Sunday’s certainly didn’t come easily. Minnesota was chasing for much of the night. The Wolves started the game sloppy against a desperate Warriors team clinging to the final play-in spot in the West. That led to 13 first-half turnovers.

“We started that game trying to fight the way they were guarding us,” Finch said. “It didn’t work.”

But Reid’s early offense kept Minnesota within striking distance while the Wolves waited to calm down. Eventually, the Wolves found their composure and raised their intensity to match Golden State’s. Minnesota trailed by eight late in the third quarter, but the Wolves pounced once Steph Curry went to the bench.

The Wolves outscored Golden State by 12 in the 11 minutes in which Curry sat and held an eight-point advantage when the star guard re-entered. But the Warriors hung around long enough to make it an execution contest in the closing minutes.

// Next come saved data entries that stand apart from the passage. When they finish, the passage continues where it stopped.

-- ==== Sys2Proof/Laws/Encoding.lean ====
section
/-! SUPPORT. The fields of an encoded opcode are the fields it was made from, for each of the three layouts of R74. -/

namespace Sys2Proof

/-- A field of the low part of a concatenation. -/
theorem extractLsb_append_low {m n : Nat} (a : BitVec m) (b : BitVec n) (lo len : Nat) (h : lo + len ≤ n) :
    (a ++ b).extractLsb' lo len = b.extractLsb' lo len := by
  apply BitVec.eq_of_getLsbD_eq
  intro j hj
  have : lo + j < n := by omega
  simp [BitVec.getLsbD_append, hj, this]

/-- The high part of a concatenation, whole. -/
theorem extractLsb_append_high {m n : Nat} (a : BitVec m) (b : BitVec n) : (a ++ b).extractLsb' n m = a := by
  apply BitVec.eq_of_getLsbD_eq
  intro j hj
  simp [BitVec.getLsbD_append, hj]

/-- A field of the high part of a concatenation. -/
theorem extractLsb_append_part {m n : Nat} (a : BitVec m) (b : BitVec n) (lo len : Nat) (h : n ≤ lo) :
    (a ++ b).extractLsb' lo len = a.extractLsb' (lo - n) len := by
  apply BitVec.eq_of_getLsbD_eq
  intro j hj
  have h1 : ¬lo + j < n := by omega
  have h2 : lo + j - n = lo - n + j := by omega
  simp [BitVec.getLsbD_append, hj, h1, h2]

theorem extractLsb_whole {n : Nat} (a : BitVec n) : a.extractLsb' 0 n = a := by
  apply BitVec.eq_of_getLsbD_eq
  intro j hj
  simp [hj]

section
variable (f x y n : Nibble) (kk : Byte) (nnn : Addr)

@[simp] theorem fieldF_encodeNNN : fieldF (encodeNNN f nnn) = f := extractLsb_append_high f nnn

@[simp] theorem fieldNNN_encodeNNN : fieldNNN (encodeNNN f nnn) = nnn :=
  (extractLsb_append_low f nnn 0 12 (by decide)).trans (extractLsb_whole nnn)

@[simp] theorem fieldF_encodeXKK : fieldF (encodeXKK f x kk) = f :=
  (extractLsb_append_part (f ++ x) kk 12 4 (by decide)).trans (extractLsb_append_high f x)

@[simp] theorem fieldX_encodeXKK : fieldX (encodeXKK f x kk) = x :=
  (extractLsb_append_part (f ++ x) kk 8 4 (by decide)).trans
    ((extractLsb_append_low f x 0 4 (by decide)).trans (extractLsb_whole x))

@[simp] theorem fieldKK_encodeXKK : fieldKK (encodeXKK f x kk) = kk :=
  (extractLsb_append_low (f ++ x) kk 0 8 (by decide)).trans (extractLsb_whole kk)

@[simp] theorem fieldF_encodeXYN : fieldF (encodeXYN f x y n) = f :=
  (extractLsb_append_part (f ++ x ++ y) n 12 4 (by decide)).trans
    ((extractLsb_append_part (f ++ x) y 8 4 (by decide)).trans (extractLsb_append_high f x))

@[simp] theorem fieldX_encodeXYN : fieldX (encodeXYN f x y n) = x :=
  (extractLsb_append_part (f ++ x ++ y) n 8 4 (by decide)).trans
    ((extractLsb_append_part (f ++ x) y 4 4 (by decide)).trans
      ((extractLsb_append_low f x 0 4 (by decide)).trans (extractLsb_whole x)))

@[simp] theorem fieldY_encodeXYN : fieldY (encodeXYN f x y n) = y :=
  (extractLsb_append_part (f ++ x ++ y) n 4 4 (by decide)).trans
    ((extractLsb_append_low (f ++ x) y 0 4 (by decide)).trans (extractLsb_whole y))

@[simp] theorem fieldN_encodeXYN : fieldN (encodeXYN f x y n) = n :=
  (extractLsb_append_low (f ++ x ++ y) n 0 4 (by decide)).trans (extractLsb_whole n)

end

/-- Two neighbouring fields make the field they cover. -/
theorem extractLsb_append_extractLsb {w : Nat} (a : BitVec w) (s m n : Nat) :
    a.extractLsb' (s + n) m ++ a.extractLsb' s n = a.extractLsb' s (m + n) := by
  apply BitVec.eq_of_getLsbD_eq
  intro j hj
  rw [BitVec.getLsbD_append]
  by_cases h : j < n
  · simp [h, hj]
  · have h1 : j - n < m := by omega
    have h2 : s + n + (j - n) = s + j := by omega
    simp [h, h1, h2, hj]

/-- The opcode that the two bytes of an opcode make is that opcode (R53). -/
theorem opcodeOfBytes_opcodeBytes (op : Opcode) :
    opcodeOfBytes (op.extractLsb' 8 8) (op.extractLsb' 0 8) = op :=
  (extractLsb_append_extractLsb op 0 8 8).trans (extractLsb_whole op)

/-- An opcode is the concatenation of its fields, in each of the three layouts (R72). -/
theorem encodeNNN_fields (op : Opcode) : encodeNNN (fieldF op) (fieldNNN op) = op :=
  (extractLsb_append_extractLsb op 0 4 12).trans (extractLsb_whole op)

theorem encodeXKK_fields (op : Opcode) : encodeXKK (fieldF op) (fieldX op) (fieldKK op) = op :=
  (congrArg (· ++ fieldKK op) (extractLsb_append_extractLsb op 8 4 4)).trans
    ((extractLsb_append_extractLsb op 0 8 8).trans (extractLsb_whole op))

theorem encodeXYN_fields (op : Opcode) : encodeXYN (fieldF op) (fieldX op) (fieldY op) (fieldN op) = op :=
  (congrArg (· ++ fieldY op ++ fieldN op) (extractLsb_append_extractLsb op 8 4 4)).trans
    ((congrArg (· ++ fieldN op) (extractLsb_append_extractLsb op 4 8 4)).trans
      ((extractLsb_append_extractLsb op 0 12 4).trans (extractLsb_whole op)))

/-! ### The decode tree, family by family (R75) -/

/-- A nibble is one of sixteen values. -/
theorem nibble_cases (f : Nibble) :
    f = 0x0 ∨ f = 0x1 ∨ f = 0x2 ∨ f = 0x3 ∨ f = 0x4 ∨ f = 0x5 ∨ f = 0x6 ∨ f = 0x7 ∨ f = 0x8 ∨ f = 0x9 ∨ f = 0xA ∨
      f = 0xB ∨ f = 0xC ∨ f = 0xD ∨ f = 0xE ∨ f = 0xF := by
  revert f
  decide

section
variable {op : Opcode}

theorem decodeOpcode_family0 (h : fieldF op = 0x0) : decodeOpcode op = .ok (decodeFamily0 op) := by
  unfold decodeOpcode
  rw [h]
  rfl

theorem decodeOpcode_family1 (h : fieldF op = 0x1) : decodeOpcode op = .ok (.jp (fieldNNN op)) := by
  unfold decodeOpcode
  rw [h]
  rfl

theorem decodeOpcode_family2 (h : fieldF op = 0x2) : decodeOpcode op = .ok (.call (fieldNNN op)) := by
  unfold decodeOpcode
  rw [h]
  rfl

theorem decodeOpcode_family3 (h : fieldF op = 0x3) : decodeOpcode op = .ok (.seImm (fieldX op) (fieldKK op)) := by
  unfold decodeOpcode
  rw [h]
  rfl

theorem decodeOpcode_family4 (h : fieldF op = 0x4) : decodeOpcode op = .ok (.sneImm (fieldX op) (fieldKK op)) := by
  unfold decodeOpcode
  rw [h]
  rfl

theorem decodeOpcode_family5 (h : fieldF op = 0x5) : decodeOpcode op = .ok (.seReg (fieldX op) (fieldY op) (fieldN op)) := by
  unfold decodeOpcode
  rw [h]
  rfl

theorem decodeOpcode_family6 (h : fieldF op = 0x6) : decodeOpcode op = .ok (.ldImm (fieldX op) (fieldKK op)) := by
  unfold decodeOpcode
  rw [h]
  rfl

theorem decodeOpcode_family7 (h : fieldF op = 0x7) : decodeOpcode op = .ok (.addImm (fieldX op) (fieldKK op)) := by
  unfold decodeOpcode
  rw [h]
  rfl

theorem decodeOpcode_family8 (h : fieldF op = 0x8) : decodeOpcode op = decodeFamily8 op := by
  unfold decodeOpcode
  rw [h]
  rfl

theorem decodeOpcode_family9 (h : fieldF op = 0x9) : decodeOpcode op = .ok (.sneReg (fieldX op) (fieldY op) (fieldN op)) := by
  unfold decodeOpcode
  rw [h]
  rfl

theorem decodeOpcode_familyA (h : fieldF op = 0xA) : decodeOpcode op = .ok (.ldI (fieldNNN op)) := by
  unfold decodeOpcode
  rw [h]
  rfl

theorem decodeOpcode_familyB (h : fieldF op = 0xB) : decodeOpcode op = .ok (.jpV0 (fieldNNN op)) := by
  unfold decodeOpcode
  rw [h]
  rfl

theorem decodeOpcode_familyC (h : fieldF op = 0xC) : decodeOpcode op = .ok (.rnd (fieldX op) (fieldKK op)) := by
  unfold decodeOpcode
  rw [h]
  rfl

theorem decodeOpcode_familyD (h : fieldF op = 0xD) : decodeOpcode op = .ok (.drw (fieldX op) (fieldY op) (fieldN op)) := by
  unfold decodeOpcode
  rw [h]
  rfl

theorem decodeOpcode_familyE (h : fieldF op = 0xE) : decodeOpcode op = decodeFamilyE op := by
  unfold decodeOpcode
  rw [h]
  rfl

theorem decodeOpcode_familyF (h : fieldF op = 0xF) : decodeOpcode op = decodeFamilyF op := by
  unfold decodeOpcode
  rw [h]
  rfl

end

end Sys2Proof
end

Neither team has proven particularly adept in clutch time this season, but Minnesota’s defense stood up, generating some key stops, including a forced miss on a potential tying 3-point attempt from Klay Thompson with five seconds to play. Kyle Anderson was blanketed on Thompson on the in-bounds play that assistant coach Micah Nori identified in the timeout ahead of the in bounds.

“Micah a genius, dog,” Edwards said.

Edwards, who led Minnesota with 23 points, sealed the game with a free-throw on the other end, as Minnesota completed a season sweep of Golden State with the victory. As long as Gobert is on the floor, the Warriors may perennially have a difficult time topping the Timberwolves.

Even if it’s not recognized, his offensive impact may have just as much to do with that as the defensive end.

“I think right now I’m at a point where I don’t care about being recognized, just try to win,” Gobert said. “And eventually, one day, somebody is going to be like, ‘maybe he does something right’. But I’m just focused on winning. And my teammates know, people that know, know.”